Monday. Run. Exercise. Coffee. Shower. Coffee. Dress. Drive. School.

Sam had done much more complicated tasks on autopilot before.

Sam had only been in this school for four days, but he could tell something was different. Girls whispered and giggled, eyes flicking over to him. Boys smirked openly. Every time he got close to a group of people, talk would abruptly cease and they would all stare at him, wide-eyed.

Sam remembered this. He remembered the hushed talk, the hidden grins, the open challenges. He remembered being slammed into lockers because he didn't want to fight back. He remembered having a target on his back.

Someone had started a rumor. From the looks of it, it was going to be bad. Sam guessed Karofsky or one of the other jocks would be the first to bring it up to him, and he was right. Someone in a letterman jacket called him 'fag' when he was on his way to homeroom. Sam ignored him.

That turned out to be the wrong way to handle it. Lack of response was taken as confirmation, and the rumor was now fact. He'd forgotten how thick teenagers were; they literally had to have things spelled out before they'd understand, and sometimes they still didn't get it.

Still, it didn't bother him; it wasn't the first time he'd been mistaken for gay. It didn't register on him how much trouble the rumor could cause until he went to the bathroom just before lunch and five guys cornered him.

"Don't think we want a fairy like this being around us in here, do we, guys," one of them sneered. Despite the phrasing, it wasn't a question.

"Don't think we do," another snapped, apparently unfamiliar with the nuances of speech.

"Back off," Sam warned. "I'm not what you think I am."

"You're not a fag, huh? Expect us to believe that?" That was the one on the far right.

"Yes, actually," Sam said calmly. "And I expect you to let me pass."

"Not gonna happen. Figure we need to teach you a lesson on looking at us," the one in the middle told him. _That must be the leader,_ Sam thought, ducking the punch thrown at him.

They were all on him then. They were older and larger than he was, and unlike the gang he'd put down they all attacked at once. He managed to drop two of them before the one on his left got in a lucky punch to the kidney and his knees folded under him.

That was a problem.

They shoved him down. He swore, kicking out and bucking wildly, but there were hands pinning his wrists over his head and a body straddling his hips. Punches landed; he felt his nose break, an eye swell, and a cut open on his forehead.

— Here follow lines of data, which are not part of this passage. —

/-- Forms a flooded frame of a type for the moment at which its first copy may leave, and sends it (R234, R240; log entry 139). -/
def floodBody (y : Nat) (body : List Byte) (s : State) : State :=
  let t := floodAt y s
  flood (ownFrame s y t body) (noteT y t s)

/-- The port of the shorter path to the Wellhead: LKA when the distances are equal (R241). -/
def wellheadPort (s : State) : Port := if distVia s.ring.lka ≤ distVia s.ring.lkb then .lka else .lkb

/-- An origin whose chosen port is down uses its other port (R241). -/
def usable (s : State) (p : Port) : Port := if (portOf s p).state == .up then p else otherPort p

/-- Forms a frame of this SZ716 for the moment at which it may leave a port, sends it there and counts it; a shelf without a position originates
none (R229, R234). -/
def sendOwn (p : Port) (y : Nat) (body : List Byte) (s : State) : State :=
  if position s = 0 then s
  else
    let t := startAt p y s
    count (50 + y) (sendFrame p (ownFrame s y t body) (noteT y t s))

/-- Sends a routed frame of this SZ716 (R241). -/
def route (p : Port) (y : Nat) (body : List Byte) (s : State) : State := sendOwn (usable s p) y body s

/-! STATUS at the Wellhead (R208, R209, R213, R216, R223) -/

/-- The row the Wellhead holds of shelf position sh. -/
def row (s : State) (sh : Nat) : ShelfRow := s.rack.rows.getD (sh - 1) ShelfRow.reset

/-- Replaces a row. -/
def modRow (sh : Nat) (f : ShelfRow → ShelfRow) (s : State) : State :=
  if sh = 0 then s else { s with rack := { s.rack with rows := s.rack.rows.modify (sh - 1) f } }

/-- SFLAGS bits of a row (Table 9-4). -/
def ShelfRow.flag (r : ShelfRow) (b : Nat) : Bool := r.sflags.getLsbD b

/-- A shelf that carries its share: it has reported, is ready and admitted, and is not out of service (R5, log entry 12). -/
def ShelfRow.regulates (r : ShelfRow) : Bool := r.seen.isSome && r.flag 15 && r.flag 14 && !r.flag 12

/-- A shelf on its way in: ready, with its switch open or named for admission (R209, log entry 12). -/
def ShelfRow.starts (named : Bool) (r : ShelfRow) : Bool :=
  r.seen.isSome && r.flag 15 && !r.flag 14 && !r.flag 12 && !r.flag 8 && (named || !r.flag 13)

/-- Shelf position h is in service (R204, R208, log entry 12). -/
def inService (s : State) (h : Nat) : Bool :=
  (row s h).regulates || (row s h).starts (s.rack.admitting == some h)

/-- The positions of the in-service shelves. -/
def serviceShelves (s : State) : List Nat := ((List.range 32).map (· + 1)).filter (inService s)

/-- Shelves under HOLD_SHARE: settling or without ring time, and up to the frame boundary after that (R209). -/
def ShelfRow.holdShare (ring : Nat) (r : ShelfRow) : Bool := r.flag 10 || r.flag 9 || decide (ring < r.holdUntil)

/-- Shelf position h is under HOLD_SHARE: for its ring time (R209), or while it holds an activation grant (R372). -/
def underHold (s : State) (h : Nat) : Bool := (row s h).holdShare s.clk.ring || s.rack.grantTo == some h

/-- The admitted shelves that share; the held shelves; the starting shelves, which count as 0 V (R208, R209). -/
def sharing (s : State) : List Nat := (serviceShelves s).filter fun h => (row s h).regulates && !underHold s h
/-- The shelves under HOLD_SHARE. -/
def heldShelves (s : State) : List Nat := (serviceShelves s).filter fun h => (row s h).regulates && underHold s h
/-- The shelves that are being admitted. -/
def startingShelves (s : State) : List Nat := (serviceShelves s).filter fun h => !(row s h).regulates

/-- ILIM of a row in a direction; none above 6,553.4 A or before a report (Table 9-3). -/
def ShelfRow.limit (charge : Bool) (r : ShelfRow) : Option Rat :=
  let v := if charge then r.ilimCh else r.ilim
  if v = 0xFFFF then none else some ((v.toNat : Rat) / 10)

/-- The weight w(s) = E(s) k(s) of a shelf (R208); until its first page-1 STATUS that of the checkpoint (R216). -/
def weight (s : State) (h : Nat) : Rat :=
  let r := row s h
  let ch := decide (s.rack.iRef < 0)
  let k := match r.limit ch with
    | some l => clampRat ((l / maxRat (absRat s.rack.iRef) 1 - 1) / (2 / 10)) (1 / 4) 1
    | none => 1
  if r.page1 then (if ch then (r.ech.toNat : Rat) else (r.edis.toNat : Rat)) * k else r.wCk

/-- The shares f(s) of every in-service shelf, quantised to 2^-16 and at most 0xFFFF (R208). -/
def updateShares (s : State) : State :=
  let l := serviceShelves s
  let sum := sumRat (l.map (weight s))
  let n : Rat := (l.length : Rat)
  let f := fun (h : Nat) => if sum = 0 then 1 / n else weight s h / sum
  let upd := fun (i : Nat) (r : ShelfRow) =>
    { r with share := if l.contains (i + 1) then BitVec.ofNat 16 (min 0xFFFF (roundRat (f (i + 1) * 65536)).toNat) else 0 }
  { s with rack := { s.rack with rows := mapLvl s.rack.rows upd } }

/-- The leader order: the list of 0x070F and then every other position up to N, ascending (R216). -/
def leaderOrder (s : State) : List Nat :=
  let l := (paramIn s.cfg.effective 0x070F).map (·.toNat)
  l ++ ((List.range (shelfCount s)).map (· + 1)).filter fun h => !l.contains h

/-- The leader order as a circle, from the place after position h (R216). -/
def circleAfter (s : State) (h : Nat) : List Nat :=
  let o := leaderOrder s
  (o.dropWhile (· != h)).drop 1 ++ o.takeWhile (· != h)

/-- The succession list: the first three from the place after the Wellhead's own that are in service with their shelf bypass
switch open (R216). -/
def successors (s : State) : List Nat := ((circleAfter s (position s)).filter fun h => inService s h && !(row s h).flag 13).take 3

/-- Two consecutive mismatches of the page-0 digest set CFG_MISMATCH (R223): the row and whether the mark is new. -/
def judgeDigest (own : List Byte) (r : ShelfRow) : ShelfRow × Bool :=
  if bvBytes 8 r.digest = own then ({ r with misRun := 0, mismatch := false }, false)
  else ({ r with misRun := r.misRun + 1, mismatch := r.mismatch || decide (1 ≤ r.misRun) }, !r.mismatch && decide (1 ≤ r.misRun))

/-- The row after a STATUS body (Table 9-3). A shelf that was in hold-up and has been silent for more than 400 us before it reports no hold-up has
lost its gates (R103; DEDUCED, log entry 169). -/
def rowAfter (s : State) (b : List Byte) (r : ShelfRow) : ShelfRow :=
  let fl := BitVec.ofNat 16 (fieldAt b 1 2)
  let lim := BitVec.ofNat 16 (fieldAt b 4 2)
  let frame := 10000 * max 1 s.mod.frameLen
  let cleared := (r.flag 10 || r.flag 9) && !fl.getLsbD 10 && !fl.getLsbD 9
  let silent := r.seen.any fun t => decide (t + us 400 < s.clk.now)
  let r := { r with fell := r.fell || (r.flag 11 && !fl.getLsbD 11 && silent), seen := some s.clk.now, sflags := fl, ilim := if fl.getLsbD 6 then r.ilim else lim,
                    ilimCh := if fl.getLsbD 6 then lim else r.ilimCh,
                    holdUntil := if cleared then instantFrom frame 0 (s.clk.ring + 1) else r.holdUntil,
                    dirOk := r.dirOk || s.rack.refCh.any (fl.getLsbD 6 == ·) }
  if fl.getLsbD 4 then
    { r with vlo := BitVec.ofNat 16 (fieldAt b 8 2), vhi := BitVec.ofNat 16 (fieldAt b 10 2), edis := BitVec.ofNat 16 (fieldAt b 12 2),
             ech := BitVec.ofNat 16 (fieldAt b 14 2), ith := BitVec.ofNat 16 (fieldAt b 16 2), istk := if fl.getLsbD 6 then r.istk else BitVec.ofNat 16 (fieldAt b 18 2),
             istkCh := if fl.getLsbD 6 then BitVec.ofNat 16 (fieldAt b 18 2) else r.istkCh, page1 := true }
  else { r with gen := BitVec.ofNat 32 (fieldAt b 8 4), digest := BitVec.ofNat 64 (fieldAt b 12 8) }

Sam was more flexible as a teenager than he had been as an adult, probably because his joints were still in good condition and there wasn't so much muscle getting in the way. He pulled his legs as close to his chest as they would go, locked his ankles around the throat of the one on top of him, and forced him to lean back or choke. When he was laying back, Sam kicked his face with the heel of his shoe. The whole process took all of three seconds, too fast for the third guy left standing to get involved.

Sam twisted and bucked and got a hand free. He punched upwards, blinded by blood and bruising, and got in a lucky hit. The guy who had been pinning his hands swore.

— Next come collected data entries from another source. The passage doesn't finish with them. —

-- ==== Sys2Proof/Machine/Measurement.lean ====
section
/-! DEFINITION. The measurement events (06_measurement.md): cell, shunt and Hall samples, the stack, switch drops, NTC slots and
corrections. -/

namespace Sys2Proof.Machine

/-- Goes to the next conversion of channel c on a grid, after the last one: on ring time once it is known, else on model time (R129, R134). -/
def toInstant (c step off : Nat) (s : State) : State :=
  let m := s.meas.marks.getD c none
  let s := if s.clk.ringKnown then advanceRing (instantFrom step off (max s.clk.ring ((m.map (·.1 + 1)).getD 0))) s
    else advanceTo (instantFrom step off (max s.clk.now ((m.map (·.2 + 1)).getD 0))) s
  { s with meas := { s.meas with marks := s.meas.marks.set c (some (s.clk.ring, s.clk.now)) } }

/-- The rate of a channel: its own in Run, 1 kHz in Watch (Table 3-1). -/
def paced (c step off : Nat) (s : State) : State := if s.clk.pstate = .run then toInstant c step off s else toInstant c 1000000 0 s

/-- A result of channel c after the factory trim of its own gain and offset and the correction of the converter's reference (R129, R143): cells
0 to 15, shunt 16, Hall 17, stack 18, switch drops 19, NTC 20. -/
def trimmed (s : State) (c : Nat) (x : Rat) : Rat :=
  x * (1 + ((s.meas.trimGain.getD c 0 + s.meas.refCorr : Int) : Rat) / 1000000) + (s.meas.trimOff.getD c 0 : Rat)

/-- The sample streams stand still while the control die is held in a reset of its own: their entries are discarded and counted (R70,
R71). -/
def streamsHeld (s : State) : Bool := inWarmReset s

/-- A sample that is discarded. -/
def discard (s : State) : State := { s with meas := { s.meas with discarded := s.meas.discarded + 1 } }

/-- The value of the armed injection of a target, and its use: one that acts once is spent (R291, R401). -/
def injected (target : Nat) (s : State) : Int × State :=
  match s.flt.injections.find? (fun i => i.target.toNat == target && i.kind == 2) with
  | none => (0, s)
  | some i =>
    (i.value.toInt, if i.ends.isSome then s
      else { s with flt := { s.flt with injections := s.flt.injections.filter fun j => !(j.id == i.id) } })

/-- Since when a condition has held: the earlier time while it holds, none when it does not. -/
def holdSince (now : Nat) (c : Bool) (t : Option Nat) : Option Nat := if c then some (t.getD now) else none

/-! Cell samples (R129 to R133) -/

/-- A sample of cell k + 1 is blanked (R131). -/
def blanked (s : State) (c : CellIn) : Bool :=
  (c.ownBefore.any fun t => decide (t ≤ 10 * s.parN 0x0400)) || (c.ownAfter.any fun t => decide (t ≤ 10 * s.parN 0x0401))
  || (c.otherAfter.any fun t => decide (t ≤ 10 * s.parN 0x0402))

/-- The word a channel delivers: an auto-zero slot repeats the previous VALUE; otherwise the corrected result, saturated with CLIP
(R129 to R131, Table 6-1). -/
def cellWord (s : State) (k : Nat) (zero : Bool) (c : CellIn) (offset inj : Int) : CellWord :=
  let v := roundRat (trimmed s k c.raw) - offset + inj
  let old := s.meas.words.getD k CellWord.reset
  ⟨if zero then old.value else if v < 0 then 0 else if 262143 < v then 262143 else BitVec.ofInt 18 v, c.ins, blanked s c,
   s.meas.owtTap == some k || s.meas.owtTap == some (k + 1), !zero && decide (v < 0 ∨ 262143 < v), zero, true⟩

/-- A sample that carries none of BLANK, OWT and ZERO (R131). -/
def CellWord.usable (w : CellWord) : Bool := !w.blank && !w.owt && !w.zero

/-- The voltage of a word in V. -/
def CellWord.volts (w : CellWord) : Rat := (w.value.toNat : Rat) / 50000

/-- The filtered step resistance after a contribution (R133). -/
def filterStep (r : StepSample) (ring : Nat) (new : Rat) : StepSample :=
  let dt : Rat := (r.rAt.map fun t => ((ring - t : Nat) : Rat) / 1000000000).getD 1
  { r with rStep := clampRat (r.rStep + (1 - expNeg dt) * (new - r.rStep)) 0 10, rAt := some ring }

/-- The step-resistance record after a sample of a level in a state (R132, R133): a change between bypassed and inserted at a period boundary
under load forms r(new) from sample B of the period before and sample A of the period after. ring: the instant. -/
def stepAfter (r : StepSample) (w : CellWord) (isA : Bool) (st : LevelSt) (i : Rat) (ring : Nat) : StepSample :=
  let v := w.volts
  let plain := st == .bypassed || st == .inserted
  let r := if !w.usable then r else if w.ins then { r with vIns := some (v, ring) } else { r with vByp := some (v, ring) }
  if isA then
    let r := match r.before with
      | some (vb, insB, iB, period) =>
        if !w.usable || !plain || insB == w.ins || period + 1 != ring / 10000 then r
        else
          let load := if w.ins then i else iB
          if absRat load < 20 then r else filterStep r ring ((if w.ins then vb - v else v - vb) / load * 1000)
      | none => r
    { r with before := none }
  else { r with before := if w.usable && plain then some (v, w.ins, i, ring / 10000) else none }

/-- What one channel delivers, with its corrected offset. -/
def sampleOne (s : State) (k : Nat) (zero : Bool) (c : CellIn) : CellWord × Int :=
  let off := s.meas.offset.getD k 0
  (cellWord s k zero c off (injected (0x0101 + k) s).1, if zero then roundRat (trimmed s k c.raw) else off)

/-- Adds what usable samples give, position by position. -/
def addUsable (l : List Rat) (ws : List CellWord) (want : CellWord → Bool) : List Rat :=
  (l.zip ws).map fun p => if want p.2 then p.1 + p.2.volts else p.1

/-- Counts usable samples, position by position. -/
def addCount (l : List Nat) (ws : List CellWord) (want : CellWord → Bool) : List Nat :=
  (l.zip ws).map fun p => if want p.2 then p.1 + 1 else p.1

/-- The cause of a guard park has cleared: the cell voltage 50 mV inside its limit, or the cell temperature 5 degC below its limit with
the input not faulted (R98). -/
def causeCleared (s : State) (k : Nat) (v : Rat) : Bool :=
  let c := (lvl s k).cause
  let g := s.lad.guard
  if c = 2 then decide (v * 1000 + 50 ≤ (g.ov : Rat))
  else if c = 3 then decide ((g.uv : Rat) + 50 ≤ v * 1000)
  else if c = 5 then
    let n := (cellNtc s k).getD Ntc.reset
    !n.faulted && n.temp.any fun t => decide (t ≤ (g.ot : Rat) - 5)
  else false

/-- Since when the cause of each guard-parked level has been clear (R98). -/
def trackCleared (s : State) : State :=
  mapLevels (fun k l =>
    if l.st == .parked then { l with clearedAt := holdSince s.clk.now ((lastUsable s k).any (causeCleared s k)) l.clearedAt }
    else l) s

/-- The usable samples of an instant enter the engine's inputs: those of the step, and the two streams (R178, R191). -/
def stepVolts (v : Nat → Option (Rat × Bool)) (e : Engine) : Engine :=
  let u := fun (k : Nat) => (v k).map (·.1)
  { e with vStep := mapLvl e.vStep fun k l => l ++ (v k).toList, fast := e.fast.addVolts u, slow := e.slow.addVolts u }

/-- All channels sample at one instant (R129): in Run at p × 10 us + 2.5 us and + 7.5 us, in Watch every 1 ms; once per second the
sample is an auto-zero slot (R130). -/
def takeCellSample (cells : List CellIn) (s : State) : State :=
  let s := paced 0 5000 2500 s
  let r := s.clk.ring
  let zero := s.clk.pstate == .run && r % 1000000000 == 2500
  let blank : CellIn := ⟨0, false, none, none, none⟩
  let res := (List.range 16).map fun k =>
    if present s k then sampleOne s k zero (cells.getD k blank) else (s.meas.words.getD k CellWord.reset, s.meas.offset.getD k 0)
  let ws := res.map (·.1)
  let ok := fun (w : CellWord) => w.seen && w.usable
  let okIns := fun (w : CellWord) => w.seen && w.usable && w.ins
  let isA := r % 10000 == 2500
  let steps := mapLvl s.meas.steps fun k q =>
    if present s k then stepAfter q (ws.getD k CellWord.reset) isA (lvl s k).st s.meas.current r else q
  let s := { s with
    meas := { s.meas with words := ws, offset := res.map (·.2), cellAt := r, steps := steps, zeroSec := if zero then r / 1000000000 else s.meas.zeroSec,
                          vSum1 := addUsable s.meas.vSum1 ws ok, vN1 := addCount s.meas.vN1 ws ok,
                          insSum1 := addUsable s.meas.insSum1 ws okIns, insN1 := addCount s.meas.insN1 ws okIns }
    mod := { s.mod with vSum := addUsable s.mod.vSum ws okIns, vCount := addCount s.mod.vCount ws okIns }
    eng := stepVolts (fun k => let w := ws.getD k CellWord.reset; if present s k && ok w then some (w.volts, w.ins) else none) s.eng }
  trackCleared ((List.range 16).foldl (fun st k => (injected (0x0101 + k) st).2) s)

/-- CELL_SAMPLE: in Run and Watch (R51, R129). -/
def execCellSample (cells : List CellIn) (s : State) : Out :=
  .next (if s.clk.pstate = .run ∨ s.clk.pstate = .watch then (if streamsHeld s then discard (paced 0 5000 2500 s) else
      marked (offsetArmed ((List.range 16).map (0x0101 + ·)) s) (takeCellSample cells) s)
    else s)

/-! String current (R134 to R137) -/

/-- The current in the report's steps of 100 uA, saturated (R136). -/
def satCurrent (i : Rat) : Int × Bool :=
  let v := roundRat (i * 10000)
  if 8388607 < v then (8388607, true) else if v < -8388607 then (-8388607, true) else (v, false)

/-- The shunt voltage as its range resolves it, in uV, and whether it is at full scale (R134). -/
def quantise (low : Bool) (nv : Int) : Rat × Bool :=
  let full : Rat := if low then 7812500 else 62500000
  let lsb := full / 524288
  let v := clampRat (((roundRat ((nv : Rat) / lsb) : Int) : Rat) * lsb) (-full) full
  (v / 1000, decide (full ≤ absRat (nv : Rat)))

/-- SHUNT_FAIL is set: an event on CURRENT, fatal when HALL_FAIL stands too (R137, Table 12-5). -/
def failShunt (s : State) : State :=
  if s.meas.shuntFail then s
  else raise 21 (if s.meas.hallFail then .fatal else .contained) 1 0 { s with meas := { s.meas with shuntFail := true } }

/-- HALL_FAIL is set: an event on CURRENT, fatal when SHUNT_FAIL stands too (R137, Table 12-5). -/
def failHall (s : State) : State :=
  if s.meas.hallFail then s
  else raise 21 (if s.meas.shuntFail then .fatal else .contained) 2 0 { s with meas := { s.meas with hallFail := true } }

/-- What follows from a current sample: the sums of the period and of the Wellhead's window, the times for which the current has been low,
and the bin it stands in (R98, R115, R123, R145, R201, R58). -/
def useCurrent (s : State) : State :=
  let i := absRat (stringA s)
  let now := s.clk.now
  let b := binFor s i
  let s := if stringA s ≠ 0 ∧ s.eng.dirSign ≠ decide (stringA s < 0) then dropWindows s else s
  let oc := minRat (((s.lad.guard.shuntOc : Nat) : Rat) / 1000000 / s.meas.shuntR) (s.lad.guard.hallOc : Rat)
  { s with
    mod := { s.mod with iSum := s.mod.iSum + stringA s, iCount := s.mod.iCount + 1 }
    eng := { s.eng with dirSign := if stringA s = 0 then s.eng.dirSign else decide (stringA s < 0) }
    meas := { s.meas with binIdx := b, binSince := if b = s.meas.binIdx then s.meas.binSince else now }
    rack := { s.rack with iWin := (stringA s :: s.rack.iWin).take 20 }
    lad := { s.lad with idleSince := holdSince now (decide (i < 2)) s.lad.idleSince,
                        quietSince := holdSince now (decide (i < oc * 80 / 100)) s.lad.quietSince }
    clk := { s.clk with belowWake := holdSince now (decide (i < (s.parN 0x0110 : Rat) / 10)) s.clk.belowWake } }

/-- The part of a shunt sample that the power die makes (R134, R135): the range, the held values after a range change, the current that the
charge integrator takes, and the time for which the shunt has clipped. nv: V(ISH_P) - V(ISH_N) in nV. -/
def shuntFront (nv : Int) (s : State) : State :=
  let m := s.meas
  let now := s.clk.now
  let quiet := holdSince now (decide (nv.natAbs < 6250000)) m.quietUv
  let up := m.lowRange && decide (7812500 ≤ nv.natAbs)
  let down := !m.lowRange && (quiet.any fun t => decide (t + us 100 ≤ now))
  let low := (m.lowRange && !up) || down
  let held := if up || down then 4 else m.heldLeft
  let q := quantise low nv
  { s with meas := { m with
      lowRange := low, heldLeft := held - 1, held := decide (0 < held), shuntUv := q.1, quietUv := quiet,
      current := if held = 0 then q.1 / 1000000 / m.shuntR else m.current, clipSince := holdSince now (decide (62500000 ≤ nv.natAbs)) m.clipSince } }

Sam was scared, and he didn't mind admitting it. He was hurt, functionally blind, in a body he wasn't used to fighting in, outnumbered, and outweighed. He didn’t even know if the three he'd dealt with were still down.

So he did the only sensible thing: he opened his mouth, took a deep breath, and screamed as loud as he possibly could.

A hand clamped over his jaw. "Shut it," one of them snarled. Sam found the wrist by feel and dug his nails in, hard enough to draw blood, and pirouetted to force the arm behind his attacker's back. He still couldn't see anything, so he screamed again, not daring to break his grip to wipe the blood from his eyes, and hoped someone would come. It would make the next time worse, but the next time he'd pull one of his knives, school rules be damned.

Leveling three of them and incapacitating another would just inspire them to bring more.

Right as he opened his mouth to scream again, he heard a semi-familiar voice. "What in the name of William McKinley is going on in here?"

Sam turned toward where he remembered the door was. "Sylvester?" he croaked through a throat he didn't remember getting bruised.

"Winchester," she said curtly. "Unhand him and tell me what happened."

"Got attacked," he managed, wiping some of the blood off his face and carefully avoiding his broken nose. "Defended myself."

"Myers?"

"We don't need fags in the bathroom," Myers spat. He must be the one Sam hadn't dealt with. "That's just gross."

"Not gay," Sam said.

"What's going on? I heard -" The new voice abruptly stopped.

Sam knew that voice. "Hi, Mr. Schuester," he said weakly.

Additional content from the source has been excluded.